== RECORDS SUPPLIED ==

-- ==== Sys2Proof/Machine/Array.lean ====
section
/-!
DEFINITION. The matrix array: operand and tile steps, intermediate space, the ends of evaluations and
their faults, and the auto-force under node-quota pressure (R186 to R203, R217 to R225, R332).
-/

namespace Sys2Proof.Machine

/-! ## Values -/

/-- Flags as sticky bits: MSTAT [10:4] from NX to EMUL (R196, R197). -/
def stickyOf (f : Flags) : BitVec 7 := ((f &&& 7#5).setWidth 7) ||| (if f &&& fIV = 0#5 then 0#7 else 8#7)
def emulBit : BitVec 7 := 64#7

/-- The exact sum of values: NaN for a NaN or both infinities, which set IV; an exact zero is -0 only when
every term is -0 (R199, R214). -/
def exactSum (xs : List Num) : Num × Flags :=
  let pos := xs.contains (.inf false)
  let neg := xs.contains (.inf true)
  if pos && neg then (.nan, fIV)
  else if xs.any numIsNaN then (.nan, 0#5)
  else if pos || neg then (.inf neg, 0#5)
  else
    let q := xs.foldl (fun (m : Int) x => match x with
      | .fin _ (_ + 1) e => min m e
      | _ => m) 1000000
    let z : Int := xs.foldl (fun a x => match x with
      | .fin b (m + 1) e => a + scaledTo b (m + 1) e q
      | _ => a) 0
    if z = 0 then
      (.fin (xs.all fun x => match x with
        | .fin b 0 _ => b
        | _ => false) 0 0, 0#5)
    else (.fin (decide (z < 0)) z.natAbs q, 0#5)

/-- The integer that a value is, if it is one. -/
def numInt? : Num → Option Int
  | .fin neg m e =>
    if 0 ≤ e then some (scaledTo neg m e 0)
    else if m % 2 ^ (-e).toNat = 0 then some (scaledTo neg (m / 2 ^ (-e).toNat) 0 0) else none
  | _ => none

/-- The integer of a value where an INT32 is wanted; a value that is no integer, which only a descriptor's scale can
make, stands for one that the spec leaves open (DESIGN CHOICE, log 48). -/
def numToInt (x : Num) : Int := (numInt? x).getD (Config.openInt x)

/-- An INT32 element that takes a value as it is: one that INT32 does not have is open (DESIGN CHOICE, log 48). -/
def int32Of (x : Num) : Num :=
  match numInt? x with
  | some i => if -2147483648 ≤ i && decide (i ≤ 2147483647) then numOfInt i else numOfInt (intOf fINT32 (Config.openInt x % 2 ^ 32).toNat)
  | none => numOfInt (intOf fINT32 (Config.openInt x % 2 ^ 32).toNat)

/-- A sum modulo 2^32 as INT32, or clamped, which sets OF (R197, R199). -/
def int32Sum (sat : Bool) (z : Int) : Num × Flags :=
  if sat then
    if z < -2147483648 then (numOfInt (-2147483648), fOF) else if 2147483647 < z then (numOfInt 2147483647, fOF) else (numOfInt z, 0#5)
  else (numOfInt (intOf fINT32 (z % 2 ^ 32).toNat), 0#5)

/-- Add a chunk's products to an accumulator (R199, R222). -/
def addChunk (int dbl sat : Bool) (acc : Num) (ps : List (Num × Flags)) : Num × BitVec 7 :=
  if int then
    let (x, f) := int32Sum sat (numToInt (numAdd 0 acc (exactSum (ps.map (·.1))).1).1)
    (x, stickyOf f)
  else
    let (c, f1) := exactSum (ps.map (·.1))
    let (z, f2) := numAdd 0 acc c
    let (x, f3) := roundNum (if dbl then fFP64 else fFP32) 0 sat z
    (x, stickyOf (ps.foldl (fun f p => f ||| p.2) (f1 ||| f2 ||| f3)))

def fp32Step (f : Num × Flags) : Nat := (roundFloat fFP32 0 0 false f.1).1
def mul32 (x y : Nat) : Nat := fp32Step (numMul (floatOf fFP32 x) (floatOf fFP32 y))
def add32 (x y : Nat) : Nat := fp32Step (numAdd 0 (floatOf fFP32 x) (floatOf fFP32 y))

/-- GELU on FP32 patterns (R190). -/
def gelu32 (x : Nat) : Nat :=
  if x = 0xFF800000 then 0x80000000
  else
    let b := mul32 (mul32 x x) x
    let u := fp32Step (numAdd 0 (numMul (floatOf fFP32 0x3D372713) (floatOf fFP32 b)).1 (floatOf fFP32 x))
    let t := tanh32 (mul32 0x3F4C422A u)
    mul32 (mul32 0x3F000000 x) (add32 0x3F800000 t)

/-- SILU on FP32 patterns (R190). -/
def silu32 (x : Nat) : Nat :=
  if x = 0xFF800000 then 0x80000000
  else
    let e := exp232 (mul32 (x ^^^ 0x80000000) 0x3FB8AA3B)
    mul32 x (rcp32 (add32 0x3F800000 e))

/-- An activation of a value, for a node of format `fmt` (R190). -/
def activate (kind fmt : Nat) (x : Num) : Num :=
  if isInt fmt then (if numCmp (.fin false 0 0) x = some .lt then int32Of x else numOfInt 0)
  else
    let f := if fmt = fFP64 then fFP64 else fFP32
    let b := (roundFloat f 0 0 false x).1
    match floatOf f b with
    | .nan => .nan
    | y =>
      if kind = 0 then
        match y with
        | .inf neg => if neg then .fin false 0 0 else y
        | .fin neg m _ => if neg || m = 0 then .fin false 0 0 else y
        | .nan => .nan
      else floatOf fFP32 (if kind = 1 then gelu32 b else silu32 b)

/-- The element of a piece that is no product and no split, from its operands' elements (R184 to R190,
R213, R214). -/
def POp.apply (op : POp) (xs : List Num) : Num × Flags :=
  let x := xs.headD .nan
  let y := (xs[1]?).getD .nan
  let fmt := fun (dbl : Bool) => if dbl then fFP64 else fFP32
  match op with
  | .sum ts int dbl =>
    let signed := (ts.zip xs).map fun e => if e.1.1 then numNeg e.2 else e.2
    if int then int32Sum false (numToInt (exactSum signed).1)
    else
      let (z, f1) := exactSum signed
      let (v, f2) := roundNum (fmt dbl) 0 false z
      (v, f1 ||| f2)
  | .had _ _ int dbl =>
    if int then int32Sum false (numToInt (numMul x y).1)
    else
      let (z, f1) := numMul x y
      let (v, f2) := roundNum (fmt dbl) 0 false z
      (v, f1 ||| f2)
  | .scl _ c dbl _ =>
    let (z, f1) := numMul x c
    let (v, f2) := roundNum (fmt dbl) 0 false z
    (v, f1 ||| f2)
  | .cvt _ f m sat =>
    let (b, fl) := if isInt f then roundInteger f m x else roundFloat f m m sat x
    (valueOf f b, fl)
  | .act _ k f => (activate k f x, 0#5)
  | _ => (x, 0#5)

/-! ## Reading pieces -/

/-- Where a materialised node's value has an element, if it lies in the spill area (R218; DESIGN CHOICE, log 32). -/
def Node.spillElem (x : Node) (r c : Nat) : Option Nat := x.spillAt.map fun a => a + (r * x.cols + c) * (if x.fmt = fFP64 then 8 else 4)

/-- The address in the spill area of an element that a piece keeps, where its line is poisoned (R220). -/
def State.spillBad (s : State) (w : Who) (node : Nat) (r c : Nat) : Option DWord :=
  ((look? (s.core w.die w.core).nodes node).bind fun x => x.spillElem r c).bind fun va =>
    match s.walk w.die w.ctx va with
    | .ok l => if s.bad w.die w.inst (l.place va) then some (BitVec.ofNat 64 va) else none
    | _ => none

/-- An element of a piece: what it has made or had, else its source's. -/
def State.pieceAt (s : State) (w : Who) (plan : List PNode) (i r c : Nat) : Elem :=
  match plan[i]? with
  | none => .val .nan false false
  | some p =>
    match (match stripAt p.vals r c with
      | some x => some x
      | none => stripAt p.had r c) with
    | some x => (match p.op with
        | .kept node t => (match s.spillBad w node (if t then c else r) (if t then r else c) with
            | some a => .bad codePoison (accessInfo 0 false 0 a) none
            | none => .val x false false)
        | _ => .val x false false)
    | none =>
      match p.op with
      | .leaf d r0 c0 t => s.element w d (r0 + if t then c else r) (c0 + if t then r else c)
      | .const k int pat =>
        .val (if k = 1 then valueOf (if int then fINT32 else fFP32) pat.toNat else .fin false (if k = 2 && r = c then 1 else 0) 0) false false
      | _ => .val .nan false false

/-- Whether an element of a masked piece is masked (R185). -/
def isMasked (d : Int) (side r c : Nat) : Bool :=
  if side = 0 then decide (d < (c : Int) - (r : Int)) else decide (d < (r : Int) - (c : Int))

/-- The fill of a masked element (R185). -/
def fillOf (fill : Nat) : Num := if fill = 0 then .fin false 0 0 else if fill = 1 then .inf true else .fin false 1 0

/-- The operand elements that one element of a piece reads, no product's. A tile that straddles a mask is read
whole (R201). -/
def PNode.readsAt (p : PNode) (i r c : Nat) : List (Nat × Nat × Nat) :=
  match p.op with
  | .tri a d side _ => if maskedWhole d side p.rows p.cols (r / 32) (c / 32) then [] else [(a, r, c)]
  | .leaf _ _ _ _ | .const _ _ _ | .kept _ _ => [(i, r, c)]
  | op => op.kids.map fun k => (k, r, c)

/-- The element of a piece that is no product, from what it reads. -/
def PNode.elemAt (p : PNode) (r c : Nat) (xs : List Num) : Num × Flags :=
  match p.op with
  | .tri _ d side fill => if isMasked d side r c then (fillOf fill, 0#5) else (xs.headD .nan, 0#5)
  | op => op.apply xs

/-- The operand elements of one strip of a piece, in plan order (R220). -/
def PNode.reads (p : PNode) (i r s : Nat) : List (Nat × Nat × Nat) :=
  let cols := (List.range (stripWidth p.cols s)).map (32 * s + ·)
  match p.op with
  | .mul a b _ lo hi _ _ _ _ => (List.range' lo (hi - lo)).flatMap fun k => (a, r, k) :: cols.map fun c => (b, k, c)
  | _ => cols.flatMap fun c => p.readsAt i r c

/-- The operand elements that a step reads (R199, R209). -/
def Eval.stepReads (v : Eval) (st : PStep) : List (Nat × Nat × Nat) :=
  match v.pnodes[st.p]? with
  | none => []
  | some p =>
    let cols := (List.range (stripWidth p.cols st.strip)).map (32 * st.strip + ·)
    match p.op with
    | .mul a b _ _ _ _ _ _ _ =>
      let ks := List.range' st.k0 (st.k1 - st.k0)
      (st.rows.flatMap fun r => ks.map fun k => (a, r, k)) ++ ks.flatMap fun k => cols.map fun c => (b, k, c)
    | _ => st.rows.flatMap fun r => cols.flatMap fun c => p.readsAt st.p r c

/-- The addresses and sizes that a step of an evaluation reads. -/
def State.stepAddrs (s : State) (v : Eval) (st : PStep) : List (DWord × Nat) :=
  (v.stepReads st).flatMap fun x => match (v.pnodes[x.1]?.map (·.op) : Option POp) with
    | some (.leaf d r0 c0 t) => s.elemAddrs v.who d (r0 + if t then x.2.2 else x.2.1) (c0 + if t then x.2.1 else x.2.2)
    | _ => []

/-- The lines of other dies' memory that the next step of an evaluation reads, and that its die cannot read yet: an
array reads global memory as loads do (R203, R307). -/
def State.stepWants (s : State) (v : Eval) : List Nat :=
  match v.steps.head? with
  | none => []
  | some st => ((s.stepAddrs v st).flatMap fun a => s.reachWants v.who.die v.who.core v.who.inst v.who.ctx a.1 a.2 0).eraseDups

/-- The scratchpad pages that the next step of an evaluation waits for: core and page (R150, R202). -/
def State.stepPages (s : State) (v : Eval) : List (Nat × Nat) :=
  match v.steps.head? with
  | none => []
  | some st => ((s.stepAddrs v st).filterMap fun a => match s.peek v.who.die v.who.core v.who.inst v.who.ctx a.1 0 with
      | .at_ (.scratch c off) _ => if s.pinned v.who.die v.who.inst (.scratch c off) then none else some (c, off / 4096)
      | _ => none).eraseDups

/-- The cores whose scratchpads or accumulators the next step of an evaluation reads: the owners of its leaves, and its own for a slot. -/
def State.stepOwners (s : State) (v : Eval) : List Nat :=
  match v.steps.head? with
  | none => []
  | some st => ((match v.kind with
      | .macc _ _ _ _ _ => [v.who.core]
      | _ => []) ++ (s.stepAddrs v st).filterMap fun a => if (accumOff a.1).isSome then some v.who.core
        else match s.peek v.who.die v.who.core v.who.inst v.who.ctx a.1 0 with
        | .at_ (.scratch c _) _ => some c
        | _ => none).eraseDups

/-- Whether the next step of an evaluation can read its operands: their lines and pages are there, and no commit of a core that owns them is
performed in part (R169, R202, R203, R307). -/
def State.stepOpen (s : State) (v : Eval) : Bool :=
  (s.stepWants v).isEmpty && (s.stepPages v).isEmpty && (s.stepOwners v).all fun c => !s.halfDone v.who.die c 0 []

/-- The 64-byte beats of global memory that a step's operands take through L2 (R265). -/
def State.stepBeats (s : State) (v : Eval) (st : PStep) : Nat :=
  (((s.stepAddrs v st).filter fun a => regionOf a.1 == .global).flatMap fun a =>
    [a.1.toNat / 64, (a.1.toNat + (a.2 - 1)) / 64]).eraseDups.length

== THE TASK ==
The answer should consist solely of the lines from the first line above through the one with "it is one. -/", both included, repeated exactly.

== EXERCISE SOLUTION ==
-- ==== Sys2Proof/Machine/Array.lean ====
section
/-!
DEFINITION. The matrix array: operand and tile steps, intermediate space, the ends of evaluations and
their faults, and the auto-force under node-quota pressure (R186 to R203, R217 to R225, R332).
-/

namespace Sys2Proof.Machine

/-! ## Values -/

/-- Flags as sticky bits: MSTAT [10:4] from NX to EMUL (R196, R197). -/
def stickyOf (f : Flags) : BitVec 7 := ((f &&& 7#5).setWidth 7) ||| (if f &&& fIV = 0#5 then 0#7 else 8#7)
def emulBit : BitVec 7 := 64#7

/-- The exact sum of values: NaN for a NaN or both infinities, which set IV; an exact zero is -0 only when
every term is -0 (R199, R214). -/
def exactSum (xs : List Num) : Num × Flags :=
  let pos := xs.contains (.inf false)
  let neg := xs.contains (.inf true)
  if pos && neg then (.nan, fIV)
  else if xs.any numIsNaN then (.nan, 0#5)
  else if pos || neg then (.inf neg, 0#5)
  else
    let q := xs.foldl (fun (m : Int) x => match x with
      | .fin _ (_ + 1) e => min m e
      | _ => m) 1000000
    let z : Int := xs.foldl (fun a x => match x with
      | .fin b (m + 1) e => a + scaledTo b (m + 1) e q
      | _ => a) 0
    if z = 0 then
      (.fin (xs.all fun x => match x with
        | .fin b 0 _ => b
        | _ => false) 0 0, 0#5)
    else (.fin (decide (z < 0)) z.natAbs q, 0#5)

/-- The integer that a value is, if it is one. -/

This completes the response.